MATERIAL PROVIDED section start

-- ==== Sys2Proof/Tests/Slice0.lean ====
section
/-! SUPPORT. Small tests: terms that no encoding stands for, words of the encoding tables, single steps, and for each
claim with hypotheses a machine and operands that meet them. -/

namespace Sys2Proof.Tests

set_option Elab.async false
open Sys2Proof Sys2Proof.Machine Sys2Proof.Claims

/-! Machines for the tests. -/

/-- No tokens. -/
abbrev noTok : Tok := ⟨0, 0⟩
/-- A machine of two nodes whose core 0 of node 0 runs a task of tenant 0 on a sequencer with the registers `rs`. -/
def mach (q : Seq) (rs : List (Nat × Word)) (f : Core → Core) (g : Node → Node) : State :=
  let s : State := { State.reset with torus := (2, 1, 1), domain := (2, 1, 1), cur := { seq := q } }
  modNd (modSq (modCo s 0 0 fun k => f { placeCore k q 0 with part := 8 }) 0 0 q fun x => { x with regs := rs }) 0 g
/-- The same without changes of core and node. -/
def work (q : Seq) (rs : List (Nat × Word)) : State := mach q rs id id
/-- The same with a task of tenant 1. -/
def user (q : Seq) (rs : List (Nat × Word)) : State :=
  mach q rs (fun k => { k with task := some { placeTask with ctl := 0x4000 } }) id
/-- The same in the trap handler. -/
def handler (rs : List (Nat × Word)) (f : Core → Core) : State :=
  mach .ctrl rs (fun k => f { k with mode := .handler,
                                     hseq := { status := .running, pc := 16, line := .ready 1 0 } }) id
/-- A node whose first GiB is one page of kind UNORDERED with every right, mapped to HBM, HBM-DEEP or the host. -/
def paged (loc : BitVec 8) (d : Node) : Node :=
  { d with hbm := if loc = 0 then [(0x1000, 0x01), (0x1001, 0x20), (0x2000, 0x3D)]
                  else [(0x1000, 0x01), (0x1001, 0x20), (0x2000, 0x3D), (0x2001, loc)],
           deep := [], hostLen := 0x100000 }
/-- The same machine under that page table. -/
def mapped (q : Seq) (rs : List (Nat × Word)) (loc : BitVec 8) (f : Core → Core) : State :=
  mach q rs (fun k => f { k with ptRoot := 0x1000 }) (paged loc)
/-- An F-E instruction with operands in s1, s2 and s3. -/
def fe3 : FE := ⟨⟨0, 0⟩, 3, 1, 2, 0, 0⟩
/-- A vector instruction of F32 lanes on v1, v2 and v3. -/
def fv (vd : BitVec 7) (a b c : VOp) (vt : BitVec 3) : FV := ⟨⟨0, 0⟩, false, vd, a, b, c, 0, vt, 0, false, 0⟩

/-- The conditions of `CanIssueWith`, tested. -/
def canB (s : State) (t : Tok) (seqs : List Seq) (srcs : List Reg) (fly : Nat) (flags : BitVec 16)
    (pops pushes : List (Nat × Nat)) : Bool :=
  mayIssue s && decide (s.cur.seq ∈ seqs) && !spanFull s && flagsSet s flags && tokensThere s t pops
  && tokensRoom s t pushes && srcsReady s srcs && inflightRoom s fly

theorem can_of {s : State} {t : Tok} {seqs : List Seq} {srcs : List Reg} {fly : Nat} {flags : BitVec 16}
    {pops pushes : List (Nat × Nat)} (h : canB s t seqs srcs fly flags pops pushes = true) :
    CanIssueWith s t seqs srcs fly flags pops pushes := by
  simp only [canB, Bool.and_eq_true, Bool.not_eq_true', decide_eq_true_eq] at h
  obtain ⟨⟨⟨⟨⟨⟨⟨a, b⟩, c⟩, d⟩, e⟩, f⟩, g⟩, i⟩ := h
  exact ⟨a, b, c, d, e, f, g, i⟩

theorem canE_of {s : State} {f : FE} {seqs : List Seq} {srcs : List Reg} {fly : Nat}
    (h : (canB s f.tk seqs srcs fly f.wait [] [] && !inHandler (cc s)) = true) : CanIssueE s f seqs srcs fly := by
  simp only [Bool.and_eq_true, Bool.not_eq_true'] at h
  exact ⟨can_of h.1, h.2⟩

MATERIAL PROVIDED section end

> [EXERCISE DESCRIPTION]: Sift through the entries and copy every line with "mapped".

> [RESPONSE FOR THIS EXERCISE]:
/-- A node whose first GiB is one page of kind UNORDERED with every right, mapped to HBM, HBM-DEEP or the host. -/
def mapped (q : Seq) (rs : List (Nat × Word)) (loc : BitVec 8) (f : Core → Core) : State :=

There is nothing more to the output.